The Point’s Point Historical Society has a cast that was taken of the nugget at the time. It is named, in that dusty little-visited room, “The Swallow”. The real name for the nugget was not “The Swallow” at all. It was “Gelly’s Luck”.

It was also Gelly’s luck that he had the honour to drive Molly Rourke from Warburton to Point’s Point for the first time: a more proper barmaid than any he had ever seen, a more beautiful woman than he could have imagined.

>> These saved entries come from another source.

-- ==== Sys2Proof/Tests/Slice0.lean ====
section
/-! SUPPORT. Small tests, each with its expected value from `spec/95_test_vectors.md` or from the rule it names, and one
witness for the hypotheses of each statement of `Certificates/Slice0/Obligations.lean`. -/

namespace Sys2Proof.Machine.Tests

/-- A block that has been reset, with a given state, nothing sent and nothing answered. -/
def at4 (seed h1 totalLen : Word) (b0 b1 b2 b3 : Byte) : State :=
  { State.reset with hasher := ⟨seed, h1, totalLen, #v[b0, b1, b2, b3]⟩ }

/-- The same block with the caller's next actions. -/
def sent (s : State) (xs : List Input) : State := { s with inputs := xs }

/-- Whether a step answers a next state with the given block state and the given last output. -/
def answers (r : Host.Outcome State Fault Refusal) (k : State) (o : Output) : Bool :=
  match r with
  | .next t => t.hasher == k.hasher && t.outputs.getLast? == some o
  | .fault _ => false
  | .refused _ => false

/-- An OK output of a command other than PUSH. -/
def okOut (v : Word) : Output := ⟨⟨.ok, v⟩, none⟩

/-- The output of a successful PUSH. -/
def probeOut (v : Word) : Output := ⟨⟨.ok, v⟩, some v⟩

/-- Whether a step is refused with the given reason. -/
def refuses (r : Host.Outcome State Fault Refusal) (why : Refusal) : Bool :=
  match r with
  | .next _ => false
  | .fault _ => false
  | .refused w => w == why

/-! Well-formedness: an ill-formed term for each check. -/

theorem test_wellFormed_refuses_reset_operand : (Instr.reset 0xDEADBEEF#32).wellFormed = false := by decide
theorem test_wellFormed_refuses_length_operand : (Instr.length 1#32).wellFormed = false := by decide
theorem test_output_form_refuses_error_value :
    Output.wellFormed ⟨⟨.invalidInput, 1#32⟩, none⟩ = false ∧
    Output.wellFormed ⟨⟨.illegalCommand, 1#32⟩, none⟩ = false := by decide
theorem test_output_form_refuses_error_trace :
    Output.wellFormed ⟨⟨.invalidInput, 0#32⟩, some 0#32⟩ = false ∧
    Output.wellFormed ⟨⟨.illegalCommand, 0#32⟩, some 0#32⟩ = false := by decide
theorem test_output_form_refuses_other_trace : Output.wellFormed ⟨⟨.ok, 1#32⟩, some 2#32⟩ = false := by decide

/-! Decoding: words written out from R60, R62 and `opcode_table.json`. -/

theorem test_decode_construct :
    decode 0b00000001_00000000_00000000_00000100_11010010#40 = .legal (.construct 0x000004D2#32) := by decide
theorem test_decode_reset :
    decode 0b00000010_11011110_10101101_10111110_11101111#40 = .legal (.reset 0xDEADBEEF#32) := by decide
theorem test_decode_length :
    decode 0b00000011_00000000_00000000_00000000_00000001#40 = .legal (.length 1#32) := by decide
theorem test_decode_push :
    decode 0b00000100_00000000_00000000_00000001_00000000#40 = .legal (.push 0x100#32) := by decide
/-- V-D1 to V-D4. -/
theorem test_decode_illegal :
    decode 0x0000000000#40 = .illegal 0x00#8 ∧ decode 0x0500000000#40 = .illegal 0x05#8 ∧
    decode 0xFF12345678#40 = .illegal 0xFF#8 ∧ decode 0x8400000001#40 = .illegal 0x84#8 := by decide
theorem test_encode :
    encode (.construct 0x4D2#32) = 0x01000004D2#40 ∧ encode (.reset 0#32) = 0x0200000000#40 ∧
    encode (.length 0#32) = 0x0300000000#40 ∧ encode (.push 0xFF#32) = 0x04000000FF#40 := by decide
theorem test_decodeTableWord :
    decodeTableWord 40 0x0400000048 = some (.push 0x48#32) ∧ decodeTableWord 40 0x0500000000 = none ∧
    decodeTableWord 32 0x0400000048 = none := by decide

/-! The pure functions: V-R4, V-R5, V-K2, V-K10, V-F6, V-B3, V-B6, V-T2. -/

theorem test_rotl32 :
    rotl32 0x00080000#32 13 = 0x00000001#32 ∧ rotl32 0x12345678#32 13 = 0x8acf0246#32 ∧
    rotl32 0x12345678#32 15 = 0x2b3c091a#32 := by decide
theorem test_kmix : kmix 0x00000001#32 = 0xc3539a5d#32 ∧ kmix 0x87654321#32 = 0x5082edee#32 := by decide
theorem test_fmix32 : fmix32 0x12345678#32 = 0xe37cd1bc#32 ∧ fmix32 0xffffffff#32 = 0x81f16f39#32 := by decide
theorem test_blockMix :
    blockMix 0xffffffff#32 #v[0xff#8, 0xff#8, 0xff#8, 0xff#8] = 0xb849f5ee#32 ∧
    blockMix 0x12345678#32 #v[0xaa#8, 0xbb#8, 0xcc#8, 0xdd#8] = 0x4b1af764#32 := by decide
theorem test_tailProbe :
    tailProbe 0#32 #v[0x00#8, 0x01#8, 0x02#8, 0x99#8] 3 3#32 = 0x51d4d0d7#32 ∧
    tailProbe 0x5a7c19df#32 #v[0x04#8, 0x77#8, 0x77#8, 0x77#8] 1 5#32 = 0xcca4dccb#32 := by decide

/-! One step of each command. -/

/-- V-C3. -/
theorem test_construct :
    answers (exec (.construct 0x4d2#32) (at4 0 0x5a7c19df#32 5 4 1 2 3)) (at4 0x4d2#32 0x4d2#32 0 0 0 0 0)
      (okOut 0) = true := by decide
/-- V-S3: the operand is ignored. -/
theorem test_reset :
    answers (exec (.reset 0xDEADBEEF#32) (at4 5 0x9c5f76c2#32 7 0x6f 0x2c 0x20 0x77)) (at4 5 5 0 0 0 0 0)
      (okOut 0) = true := by decide
/-- V-L3. -/
theorem test_length :
    answers (exec (.length 0xFFFFFFFF#32) (at4 0 0x12345678#32 0xffffffff#32 0xaa 0xbb 0xcc 0))
      (at4 0 0x12345678#32 0xffffffff#32 0xaa 0xbb 0xcc 0) (okOut 0xffffffff#32) = true := by decide
/-- V-P7: the count wraps and a block completes. -/
theorem test_push_wraps :
    answers (exec (.push 0xDD#32) (at4 0 0x12345678#32 0xffffffff#32 0xaa 0xbb 0xcc 0))
      (at4 0 0x4b1af764#32 0 0xaa 0xbb 0xcc 0xdd) (probeOut 0x4b1af764#32) = true := by decide
/-- V-P8: a tail of three with the largest count. -/
theorem test_push_tail :
    answers (exec (.push 0xCC#32) (at4 0 0x12345678#32 0xfffffffe#32 0xaa 0xbb 0 0))
      (at4 0 0x12345678#32 0xffffffff#32 0xaa 0xbb 0xcc 0) (probeOut 0x6e699442#32) = true := by decide

/-! One step of the machine for each kind of action. -/

/-- V-P11 at the port. -/
theorem test_step_invalidInput :
    answers (step (sent (at4 5 5 2 0x61 0x62 0 0) [.command 0x0400000100#40])) (at4 5 5 2 0x61 0x62 0 0)
      ⟨⟨.invalidInput, 0⟩, none⟩ = true := by decide
/-- Program P3, line 6. -/
theorem test_step_illegalCommand :
    answers (step (sent (at4 5 5 2 0x61 0x62 0 0) [.command 0x0700000000#40])) (at4 5 5 2 0x61 0x62 0 0)
      ⟨⟨.illegalCommand, 0⟩, none⟩ = true := by decide
/-- R142: no response, and the power-on state. -/
theorem test_step_rst :
    step (sent (at4 5 5 2 0x61 0x62 0 0) [.rst (some 0x0400000063#40)]) = .next State.reset := by rfl
/-- R143. -/
theorem test_step_beforeFirstReset :
    refuses (step { State.reset with hasReset := false, inputs := [.command 0x0300000000#40] })
      .beforeFirstReset = true := by decide
/-- R102. -/
theorem test_prototype_refused : refuses (stepUnder .prototype State.reset) .prototypeRotate = true := by decide
/-- Program P1, line 1: the first command after reset. -/
theorem test_withFetchWord :
    answers (step (State.reset.withFetchWord 40 0x0400000000)) (at4 0 0 1 0 0 0 0) (probeOut 0x514e28b7#32) = true := by
  decide

/-! The assembler (R73, R74). -/

theorem test_asm_text :
    assembleText "CONSTRUCT 1234 ; seed\nPUSH 'H'\nPUSH 0xFF\nRESET\n\nLENGTH".toList =
      some [0x01000004D2#40, 0x0400000048#40, 0x04000000FF#40, 0x0200000000#40, 0x0300000000#40] := by decide
theorem test_asm_pseudo :
    assembleText "CONSTRUCT\n.word40 0x2A00000000".toList = some [0x0100000000#40, 0x2A00000000#40] ∧
    (readAsmLine ("PUSHS ".toList ++ [asmDoubleQuote, 'H', ';', asmDoubleQuote])).bind assemble =
      some [0x0400000048#40, 0x040000003B#40] := by decide
/-- Log entry 17: a quoted `;` starts no comment. -/
theorem test_asm_quoted_semicolon :
    (readAsmLine ("PUSH ".toList ++ [asmQuote, ';', asmQuote, ';', 'x'])).bind assemble = some [0x040000003B#40] := by decide
theorem test_asm_refuses :
    assembleText "PUSH 4294967296".toList = none ∧ assembleText "PUSH 1 2".toList = none ∧
    assembleText "RESET 0".toList = none ∧ assembleText "PUSH".toList = none ∧
    assembleText "PUSH 12A".toList = none := by decide

/-! The published hash and the closed forms against the vectors of `95_test_vectors.md` §1b. -/

theorem test_publishedHash :
    publishedHash 0x4d2#32 [0x48, 0x65, 0x6c, 0x6c, 0x6f, 0x2c, 0x20, 0x77, 0x6f, 0x72, 0x6c, 0x64, 0x21] =
      0xfaf6cdb3#32 ∧
    publishedHash 0#32 [0x74, 0x65, 0x73, 0x74] = 0xba6bd213#32 ∧ publishedHash 0#32 [0x21, 0x43] = 0xa0f7b07a#32 ∧
    publishedHash 0#32 [0x21, 0x43, 0x65] = 0x7e4a8634#32 ∧ publishedHash 0xffffffff#32 [] = 0x81f16f39#32 := by decide
theorem test_closedProbe_boundary :
    closedProbe 0#32 [0x74, 0x65, 0x73, 0x74] = 0x7985975b#32 ∧ closedProbe 0#32 [0x21, 0x43] = 0xa0f7b07a#32 := by
  decide

/-! Witnesses: for each statement with hypotheses, states and operands that meet them, at a boundary for each clause. -/

/-- Program P3 after line 3, with the caller's next actions. -/
def p3 (xs : List Input) : State := sent (at4 5 5 2 0x61 0x62 0 0) xs

/-- The words of `LENGTH`, `PUSH 0xFF`, `PUSH 0x100`, an illegal word, `CONSTRUCT 0xFFFFFFFF` and `RESET`. -/
def wLength : CommandWord := 0x0300000000#40
def wPush : CommandWord := 0x04000000FF#40
def wBad : CommandWord := 0x0400000100#40
def wIllegal : CommandWord := 0x0500000000#40
def wConstruct : CommandWord := 0x01FFFFFFFF#40
def wReset : CommandWord := 0x0200000000#40

theorem witness_ConstructLoadsSeedAndClears : ∃ t, exec (.construct 0#32) (p3 []) = .next t := ⟨_, rfl⟩

theorem witness_ResetRestoresSeededState :
    (∃ t u, exec (.reset 1#32) (p3 []) = .next t ∧ exec (.reset 0#32) t = .next u) ∧
    (∃ t u, exec (.construct 7#32) (p3 []) = .next t ∧ exec (.reset 0#32) t = .next u) ∧
    (∃ u, exec (.reset 0#32) State.reset = .next u) ∧
    (∃ t u, exec (.reset 0#32) (p3 []) = .next t ∧ exec (.construct (p3 []).hasher.seed) (p3 []) = .next u) :=
  ⟨⟨_, _, rfl, rfl⟩, ⟨_, _, rfl, rfl⟩, ⟨_, rfl⟩, ⟨_, _, rfl, rfl⟩⟩

theorem witness_PushStagesByteAndAnswersProbe_boundary :
    (0xFF#32 : Word).toNat ≤ 255 ∧
    (#v[0xaa#8, 0xbb#8, 0xcc#8, 0xFF#8] : Vector Byte 4) =
      (at4 0 1 0xffffffff#32 0xaa 0xbb 0xcc 0).hasher.buf.set
        ((at4 0 1 0xffffffff#32 0xaa 0xbb 0xcc 0).hasher.totalLen.toNat % 4) ((0xFF#32 : Word).setWidth 8) ∧
    (0#32 : Word).toNat = ((at4 0 1 0xffffffff#32 0xaa 0xbb 0xcc 0).hasher.totalLen.toNat + 1) % 2 ^ 32 ∧
    (0#32 : Word).toNat % 4 = 0 := by decide

theorem witness_PushStagesByteAndAnswersProbe_tail :
    (0#32 : Word).toNat ≤ 255 ∧
    (#v[0xaa#8, 0xbb#8, 0#8, 0#8] : Vector Byte 4) =
      (at4 0 1 0xfffffffe#32 0xaa 0xbb 0xcc 0).hasher.buf.set
        ((at4 0 1 0xfffffffe#32 0xaa 0xbb 0xcc 0).hasher.totalLen.toNat % 4) ((0#32 : Word).setWidth 8) ∧
    (0xffffffff#32 : Word).toNat = ((at4 0 1 0xfffffffe#32 0xaa 0xbb 0xcc 0).hasher.totalLen.toNat + 1) % 2 ^ 32 ∧
    ¬ (0xffffffff#32 : Word).toNat % 4 = 0 := by decide

theorem witness_PushStagesByteAndAnswersProbe_error : 255 < (0x100#32 : Word).toNat := by decide

theorem witness_PushOfNoByteIsInvalidInput :
    0x100 ≤ (0x100#32 : Word).toNat ∧ 0x100 ≤ (0xFFFFFFFF#32 : Word).toNat ∧ (-1 : Word) = 0xFFFFFFFF#32 ∧
    ∃ t u, exec (.push 0x100#32) (p3 []) = .next t ∧ exec (.length 0#32) t = .next u :=
  ⟨by decide, by decide, by decide, _, _, rfl, rfl⟩

theorem witness_BoundaryProbeIsTheRawAccumulator :
    (0xFF#32 : Word).toNat ≤ 255 ∧ (at4 0 1 3 0 1 2 0).hasher.totalLen.toNat % 4 = 3 ∧
    (at4 0 1 0xffffffff#32 0 1 2 0).hasher.totalLen.toNat % 4 = 3 := by decide

theorem witness_TailPushKeepsAccumulator :
    (0xFF#32 : Word).toNat ≤ 255 ∧ (at4 0 1 0 0 0 0 0).hasher.totalLen.toNat % 4 ≠ 3 ∧
    (at4 0 1 0xfffffffe#32 0 1 2 0).hasher.totalLen.toNat % 4 ≠ 3 := by decide

theorem witness_PushAdvancesThePhase : (0xFF#32 : Word).toNat ≤ 255 ∧ (0#32 : Word).toNat ≤ 255 := by decide

theorem witness_PrimitivesAreModularArithmetic : 0 ≤ 31 ∧ 31 ≤ 31 ∧ 1 ≤ 1 ∧ 1 ≤ 31 := by decide

theorem witness_TailWordHoldsThePresentBytes :
    1 ≤ 1 ∧ 1 ≤ 3 ∧ 3 ≤ 3 ∧
    (∀ i : Fin 4, i.val < 1 → (#v[1#8, 2#8, 3#8, 4#8] : Vector Byte 4)[i] = (#v[1#8, 0#8, 0#8, 0#8] : Vector Byte 4)[i]) ∧
    (∀ i : Fin 4, i.val < 3 → (#v[1#8, 2#8, 3#8, 4#8] : Vector Byte 4)[i] = (#v[1#8, 2#8, 3#8, 0#8] : Vector Byte 4)[i]) := by
  decide

/-- The intermediates of V-F2. -/
theorem witness_FinalizationFormulaAndBijection :
    0x00000001#32 = 0x00000001#32 ^^^ (0x00000001#32 >>> 16) ∧ 0x85ebca6b#32 = 0x00000001#32 * 0x85ebca6b#32 ∧
    0x85efe535#32 = 0x85ebca6b#32 ^^^ (0x85ebca6b#32 >>> 13) ∧ 0x514e79f9#32 = 0x85efe535#32 * 0xc2b2ae35#32 ∧
    0x514e28b7#32 = 0x514e79f9#32 ^^^ (0x514e79f9#32 >>> 16) := by decide

theorem witness_TailProbeFormula :
    (∀ i : Fin 4, i.val < 3 → (#v[0#8, 0#8, 0#8, 9#8] : Vector Byte 4)[i] = 0#8) ∧
    (#v[0#8, 7#8, 8#8, 9#8] : Vector Byte 4)[0] = 0#8 := by decide

theorem witness_DecodeFollowsTheOpcodeMap :
    (0xFFFFFFFF#32 : Word).toNat = (0x01FFFFFFFF#40 : CommandWord).toNat % 2 ^ 32 ∧
    (0x01FFFFFFFF#40 : CommandWord).toNat / 2 ^ 32 = 1 ∧ (0x0200000000#40 : CommandWord).toNat / 2 ^ 32 = 2 ∧
    (0x03FFFFFFFF#40 : CommandWord).toNat / 2 ^ 32 = 3 ∧ (0x04FFFFFFFF#40 : CommandWord).toNat / 2 ^ 32 = 4 ∧
    (0x00FFFFFFFF#40 : CommandWord).toNat / 2 ^ 32 = 0 ∧ 5 ≤ (0x0500000000#40 : CommandWord).toNat / 2 ^ 32 ∧
    5 ≤ (0xFFFFFFFFFF#40 : CommandWord).toNat / 2 ^ 32 := by decide

theorem witness_EncodeInvertsDecode : decode 0x0400000100#40 = .legal (.push 0x100#32) := by decide

theorem witness_OpcodeTableSelectsTheDecodedCommand :
    decode 0x04FFFFFFFF#40 = .legal (.push 0xFFFFFFFF#32) ∧ decode 0x0500000000#40 = .illegal 0x05#8 := by decide

theorem witness_StepRunsTheDecodedCommand :
    (p3 [.command wPush]).hasReset = true ∧ (p3 [.command wPush]).inputs = .command wPush :: [] ∧
    decode wPush = .legal (.push 0xFF#32) := by decide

There are people alive in Point’s Point today who have never heard of Molly Rourke but they can tell you the story of how old Sam McCorkell spent a pound one night just on swearing, and how he paid up, meek as a lamb, before going home to strangle his wife and children. The swearing box in the story is Molly’s. It changed the Grand Hotel and those who didn’t like the restrictions would walk across to the Sandy River Hotel. More often the traffic was the other way and Dusty Miller, the publican of the Sandy River, became disheartened and sat in the parlour drinking Queensland rum. Molly sent men across to cheer him up. A small group, known collectively as Dusty’s Bridesmaids, sat with him on his veranda above the river and drank tainted beer from unwashed pipes.

Molly Rourke hated the bush. As everyone said, she was a city girl (she came from Ballarat) and they liked her for it, even while they teased her because of it. She was a point of distinction about the town, like Bert McCulloch’s German clock and Mrs Walter Abrahams’s fine bone china set. She was something that set them apart from other dusty streets in the middle of the Australian bush.

Jack McGrath drank his lemon squash and fell in love with her, although it took him an awful long time to do anything about it.

On one Saturday afternoon in May he was observed to drink a total of sixteen lemon squashes. The Cavanagh brothers kept a book on it and Bert McCulloch won ten quid.

When, at last, he courted her, it was as delicately as he might (had he been permitted) have picked up Mrs Walter Abrahams’s bone china between his big callused fingers. Dusty’s Bridesmaids would smile to see them together, the big clumsy man bending over her so attentively, so delicately, as they took their Sunday stroll down the two miles of macadam to the Boggy Creek ford and back again.

He was told often enough how lucky he was to have found Molly. He never doubted it. He expected they would marry and have children and live out their lives in Point’s Point and be buried on the hillside amongst the bracken above the river. It was the place where, the man in the Hispano Suiza at last admitted, he really belonged.